-- ==== Sys2Proof/Machine/Channels.lean ====
section
/-! DEFINITION. Valve Channels: the map read, the target current and settle supervision, ramp requests and steps, the
urgent phase, leaving a channel state, and the frame boundary at a channel (chapters 2, 3, 5, 6). -/

namespace Sys2Proof.Machine

/-! ## The active map (R80, R81) -/

/-- The current between two neighbouring points, rounded to the nearest mA, halves up. -/
def segmentCurrent (a b : MapPoint) (f : Nat) : Nat :=
  (2 * (a.current * (b.firmness - f) + b.current * (f - a.firmness)) + (b.firmness - a.firmness)) /
    (2 * (b.firmness - a.firmness))

/-- The current a map gives for a firmness. -/
def interpolate : List MapPoint → Nat → Nat
  | [], _ => 0
  | [a], _ => a.current
  | a :: b :: rest, f =>
    if f ≤ a.firmness then a.current
    else if f < b.firmness then segmentCurrent a b f
    else interpolate (b :: rest) f

/-- The lesser of the active map at a firmness and the ceiling in force; 0 with no active map (R31, R46, R94). -/
def Part.currentAt (p : Part) (v : ValveId) (f : Nat) : Nat :=
  match (p.map v).active with
  | some pts => min (interpolate pts f) (p.channel v).heat.ceiling
  | none => 0

/-! ## The target current (R94, R96, R117) -/

/-- The settle timer started: its expiry one settle timeout ahead, its in-band count 0. A millisecond is 20 samples. -/
def Channel.startSettle (ch : Channel) : SettleRun := { left := 20 * ch.settleTimeout, inBand := 0 }

/-- Whether some channel in the Tune Queue can be taken: it is not HOT (R109). -/
def Part.takeable (p : Part) : Bool := p.analyzer.queue.any fun w => (p.channel w).heat.level != .hot

/-- R117: a qualifying replacement at an armed valve in TRACK starts a track capture when the analyzer is IDLE, and is
not due to take a channel from its queue (log 12). It starts the sample buffer afresh (log 34). -/
def Part.trackTrigger (p : Part) (v : ValveId) : Part :=
  if p.analyzer.trace = .armed v ∧ p.analyzer.state = .idle ∧ p.takeable = false then
    p.setAnalyzer
      { p.analyzer with
        state := .capturing v
        buffer := []
        trace := .capturing
        hand := some
          { valve := v
            gain := match (p.channel v).tunedGain with | some g => g.val | none => 0
            frame := (p.channel v).frame
            samples := []
            mark := none } }
  else p

/-- The target of a channel in TRACK replaced by another value: a qualifying change starts or restarts the settle
timer (R96) and may trigger a track capture (R117). -/
def Part.replaceTarget (p : Part) (v : ValveId) (b : Nat) : Part :=
  let ch := p.channel v
  if qualifies ch.target b then
    (p.setChannel v { ch with target := b, settle := some ch.startSettle }).trackTrigger v
  else p.setChannel v { ch with target := b }

/-- The target recomputed at an event that may change it (R94): only a channel in TRACK does so, and a value already
held leaves it as it was. -/
def Part.recompute (p : Part) (v : ValveId) : Part :=
  let ch := p.channel v
  if ch.state = .track ∧ p.currentAt v ch.drive ≠ ch.target then p.replaceTarget v (p.currentAt v ch.drive) else p

/-- What the coil output does (R87): not driven, or regulated to a current at a gain index. -/
def Part.coilOutput (p : Part) (v : ValveId) : Option (Nat × Nat) :=
  let ch := p.channel v
  match ch.state with
  | .off => none
  | .fault _ => none
  | .tune .waiting => none
  | .prepare _ => some (ch.target, match ch.tunedGain with | some g => g.val | none => 0)
  | .tune .searching =>
    some (ch.target, match p.analyzer.state with | .searching h => h.gain | .idle | .capturing _ | .writing => 0)
  | .track => some (ch.target, match ch.tunedGain with | some g => g.val | none => 0)

/-! ## Leaving a channel state (R98, R100, R114, R118) -/

/-- R118: the trace in hand is marked ABORTED, becomes WRITING, and its item is owed (R119). -/
def Part.abortTrace (p : Part) : Part :=
  (p.setAnalyzer
    { p.analyzer with
      trace := .writing
      hand := p.analyzer.hand.map fun t => { t with mark := some .aborted } }).offerTrace

/-- R114: the search in hand is discarded, the sample buffer emptied, the analyzer IDLE, and a trial capture is
aborted. -/
def Part.abortSearch (p : Part) : Part :=
  let p1 := p.setAnalyzer { p.analyzer with state := .idle, buffer := [] }
  if p.analyzer.trace = .capturing then p1.abortTrace else p1

/-- Whether the search in hand is that of a valve. -/
def AnalyzerState.searchesFor (v : ValveId) : AnalyzerState → Bool
  | .searching h => h.valve == v
  | .idle => false
  | .capturing _ => false
  | .writing => false

/-- What stands in hand for a valve when it leaves its channel state: its place in the Tune Queue, its search, its
capture (R108, R114, R118). -/
def Part.abortFor (p : Part) (v : ValveId) : Part :=
  match (p.channel v).state with
  | .tune .waiting => p.setAnalyzer { p.analyzer with queue := p.analyzer.queue.filter (· ≠ v) }
  | .tune .searching => if p.analyzer.state.searchesFor v then p.abortSearch else p
  | .track =>
    if p.analyzer.state = .capturing v then
      (p.setAnalyzer { p.analyzer with state := .writing }).abortTrace
    else p
  | .off => p
  | .prepare _ => p
  | .fault _ => p

/-- A channel leaves its state for OFF or FAULT: what it had in hand is aborted, its target becomes 0, its settle
timer stops, its miss count becomes 0, and its corner evaluates its readiness (R98, R100, R102, R105). -/
def Part.stopChannel (p : Part) (v : ValveId) (entered : ChannelState) : Part :=
  let p1 := p.abortFor v
  (p1.setChannel v { p1.channel v with state := entered, target := 0, settle := none, misses := 0 }).evalReady (cornerOf v)

/-- Entry to TRACK (R95): the target from R94, the miss count 0, the settle timer started, readiness evaluated. -/
def Part.enterTrack (p : Part) (v : ValveId) : Part :=
  let ch := p.channel v
  (p.setChannel v
    { ch with
      state := .track
      target := p.currentAt v ch.drive
      misses := 0
      settle := some ch.startSettle }).evalReady (cornerOf v)

/-! ## Ramp requests (R36, R37, R39) -/

/-- A ramp for the frame after the one of `s`, with its first step taken (R36, R38): at length 1 it is over at once. -/
def Channel.startRamp (ch : Channel) (s t r : Nat) : Channel :=
  { ch with
    setpoint := blend s t 1 r
    ramp := if r ≤ 1 then none else some { start := s, target := t, length := r, count := 1 } }

/-- A step (R39): the setpoint is the target at once, any ramp and waiting request are discarded. -/
def Channel.step (ch : Channel) (t : Nat) : Channel :=
  { ch with setpoint := t, ramp := none, waiting := none }

/-- What a request that reaches a channel does to it: a step; kept as the waiting request when it is for a later
frame; else a ramp from the previous-frame setpoint (R37, R39). A request for a frame that the channel has passed is taken
as one for its current frame (log 31). -/
def Channel.receive (ch : Channel) (running : Bool) (r : RampRequest) : Channel :=
  if running = false ∨ r.length = 0 then ch.step r.target
  else if isPast r.frame ch.frame then ch.startRamp ch.previous r.target r.length
  else { ch with waiting := some { target := r.target, length := r.length } }

/-- A ramp request reaches a valve; a change of drive firmness recomputes the target (R37, R94). -/
def Part.receiveRamp (p : Part) (v : ValveId) (r : RampRequest) : Part :=
  (p.setChannel v ((p.channel v).receive p.timer.running r)).recompute v

/-- A corner sends a valve a ramp request: on its way while the Frame Timer is RUNNING, a step at once while it is
STOPPED (R36, R39, R61; log 7, log 8). -/
def Part.sendRamp (p : Part) (v : ValveId) (r : RampRequest) : Part :=
  if p.timer.running then
    p.setChannel v { p.channel v with requests := (p.channel v).requests ++ [r] }
  else p.receiveRamp v r

/-- The limp ramp request of a corner to each of its valves, for the named frame (R61). -/
def Part.sendLimpRamp (p : Part) (c : CornerId) (f : Frame) : Part :=
  let k := p.corner c
  let r : RampRequest := { target := k.limpFirmness, length := k.limpRamp, frame := f }
  (p.sendRamp (compressionValve c) r).sendRamp (reboundValve c) r

/-! ## The urgent phase (R48, R50, R53) -/

/-- An override start (R48): it stands whatever phase it replaces; an end sent before it does not outlive it (log 9). -/
def Part.overrideStart (p : Part) (v : ValveId) (u : Nat) : Part :=
  (p.setChannel v { p.channel v with phase := .override u, ends := [] }).recompute v

/-- An override drop (R53). -/
def Part.overrideDrop (p : Part) (v : ValveId) : Part :=
  (p.setChannel v { p.channel v with phase := .none, ends := [] }).recompute v

/-- A corner sends a valve an override end (R50). -/
def Part.sendOverrideEnd (p : Part) (v : ValveId) (e : OverrideEnd) : Part :=
  p.setChannel v { p.channel v with ends := (p.channel v).ends ++ [e] }

/-- The phase that an override end turns an override into (R50): k is 0 while the named frame is ahead, and 1 at once
when the valve has taken its boundary; a release of length 0 is over at that boundary. An end for a frame that the valve has
passed is taken as one for its current frame (log 31). -/
def Channel.receiveEnd (ch : Channel) (e : OverrideEnd) : Channel :=
  match ch.phase with
  | .override u =>
    if isPast e.frame ch.frame then
      { ch with phase := if e.release ≤ 1 then .none else .release u e.release 1 e.frame }
    else { ch with phase := .release u e.release 0 e.frame }
  | .none => ch
  | .release _ _ _ _ => ch

/-- An override end reaches a valve; a change of drive firmness recomputes the target. -/
def Part.receiveOverrideEnd (p : Part) (v : ValveId) (e : OverrideEnd) : Part :=
  (p.setChannel v ((p.channel v).receiveEnd e)).recompute v

/-! ## The boundary at a channel (R38, R50) -/

/-- The setpoint, ramp and waiting request for the next frame (R38). -/
def Channel.rampStep (ch : Channel) : Channel :=
  match ch.waiting with
  | some w => { (ch.startRamp ch.setpoint w.target w.length) with previous := ch.setpoint, waiting := none }
  | none =>
    match ch.ramp with
    | some r =>
      { ch with
        previous := ch.setpoint
        setpoint := blend r.start r.target (r.count + 1) r.length
        ramp := if r.length ≤ r.count + 1 then none else some { r with count := r.count + 1 } }
    | none => { ch with previous := ch.setpoint }

/-- The phase for the frame `n` that the boundary starts (R50): the first step at the named frame, one more at each
later boundary, over at the last. -/
def Phase.advance (n : Frame) : Phase → Phase
  | .none => .none
  | .override u => .override u
  | .release u l k first =>
    if k = 0 then
      (if isPast first n then (if l ≤ 1 then .none else .release u l 1 first) else .release u l 0 first)
    else if l ≤ k + 1 then .none
    else .release u l (k + 1) first

/-- A channel's firmness state for the next frame. -/
def Channel.nextFrame (ch : Channel) : Channel :=
  { ch.rampStep with frame := ch.frame + 1, phase := ch.phase.advance (ch.frame + 1) }

/-- The requests and override ends for the frame that is current at a valve, or for a past one, have reached it before
its next boundary (R37, R50; log 7): those that still wait, the requests first and then the ends (log 32).
One that stands behind one for a later frame stays on its way with it (log 36). -/
def Part.arrivals (p : Part) (v : ValveId) : Part :=
  let ch := p.channel v
  let rs := ch.requests.takeWhile fun r => isPast r.frame ch.frame
  let es := ch.ends.takeWhile fun e => isPast e.frame ch.frame
  let p1 := p.setChannel v
    { ch with
      requests := ch.requests.dropWhile fun r => isPast r.frame ch.frame
      ends := ch.ends.dropWhile fun e => isPast e.frame ch.frame }
  es.foldl (fun q e => q.receiveOverrideEnd v e) (rs.foldl (fun q r => q.receiveRamp v r) p1)

/-- A channel has a boundary to take while it is not at the Frame Timer's frame (R23), however many are outstanding; with
65536 of them the two frames are equal again, and it has none (log 30). -/
def Part.channelDue (p : Part) (v : ValveId) : Bool := p.timer.running && (p.channel v).frame != p.timer.frame

/-- A Valve Channel takes its next boundary (R38, R50, R94). -/
def Part.channelBoundary (p : Part) (v : ValveId) : Part :=
  let p1 := p.arrivals v
  (p1.setChannel v (p1.channel v).nextFrame).recompute v

/-- Whether a channel's scheduled ramp ends at its next boundary. -/
def Channel.rampEnds (ch : Channel) : Bool :=
  match ch.waiting with
  | some w => decide (w.length ≤ 1)
  | none =>
    match ch.ramp with
    | some r => decide (r.length ≤ r.count + 1)
    | none => false

/-- Whether a channel's release ramp ends at its next boundary. -/
def Channel.releaseEnds (ch : Channel) : Bool :=
  match ch.phase with
  | .release _ _ _ _ => ch.phase.advance (ch.frame + 1) == .none
  | .none => false
  | .override _ => false

/-! ## The commands of the family -/

/-- CHANNEL_FRAME_BOUNDARY (R38): without a boundary to take, nothing happens (log 2). -/
def execChannelFrameBoundary (v : ValveId) (s : State) : Host.Outcome State Fault Refusal :=
  .next { s with part := if s.part.channelDue v then s.part.channelBoundary v else s.part }

/-- SETPOINT_RAMP_END (R38): the boundary at which a scheduled ramp ends (log 3). -/
def execSetpointRampEnd (v : ValveId) (s : State) : Host.Outcome State Fault Refusal :=
  .next { s with
    part :=
      if s.part.channelDue v && ((s.part.arrivals v).channel v).rampEnds then s.part.channelBoundary v else s.part }

/-- RELEASE_END (R50): the boundary at which a release ramp ends (log 3). -/
def execReleaseEnd (v : ValveId) (s : State) : Host.Outcome State Fault Refusal :=
  .next { s with
    part :=
      if s.part.channelDue v && ((s.part.arrivals v).channel v).releaseEnds then s.part.channelBoundary v else s.part }

/-- A request more than one frame ahead of the valve has not reached it yet (R35, R36; log 7). -/
def Channel.canReceive (ch : Channel) (r : RampRequest) : Bool :=
  isPast r.frame ch.frame || ahead r.frame ch.frame == 1

/-- The oldest ramp request on its way to a valve reaches it. -/
def Part.nextRampRequest (p : Part) (v : ValveId) : Part :=
  match (p.channel v).requests with
  | r :: rest =>
    if (p.channel v).canReceive r then
      (p.setChannel v { p.channel v with requests := rest }).receiveRamp v r
    else p
  | [] => p

/-- RAMP_REQUEST (R36). -/
def execRampRequest (v : ValveId) (s : State) : Host.Outcome State Fault Refusal :=
  .next { s with part := s.part.nextRampRequest v }

/-- The oldest override end on its way to a valve reaches it. -/
def Part.nextOverrideEnd (p : Part) (v : ValveId) : Part :=
  match (p.channel v).ends with
  | e :: rest => (p.setChannel v { p.channel v with ends := rest }).receiveOverrideEnd v e
  | [] => p

/-- OVERRIDE_END (R50). -/
def execOverrideEnd (v : ValveId) (s : State) : Host.Outcome State Fault Refusal :=
  .next { s with part := s.part.nextOverrideEnd v }

end Sys2Proof.Machine
end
+ + + +
What needs to be done:
Above are the records; copy each line from them that includes the string "value".

Expected answer:
/-- The target of a channel in TRACK replaced by another value: a qualifying change starts or restarts the settle
/-- The target recomputed at an event that may change it (R94): only a channel in TRACK does so, and a value already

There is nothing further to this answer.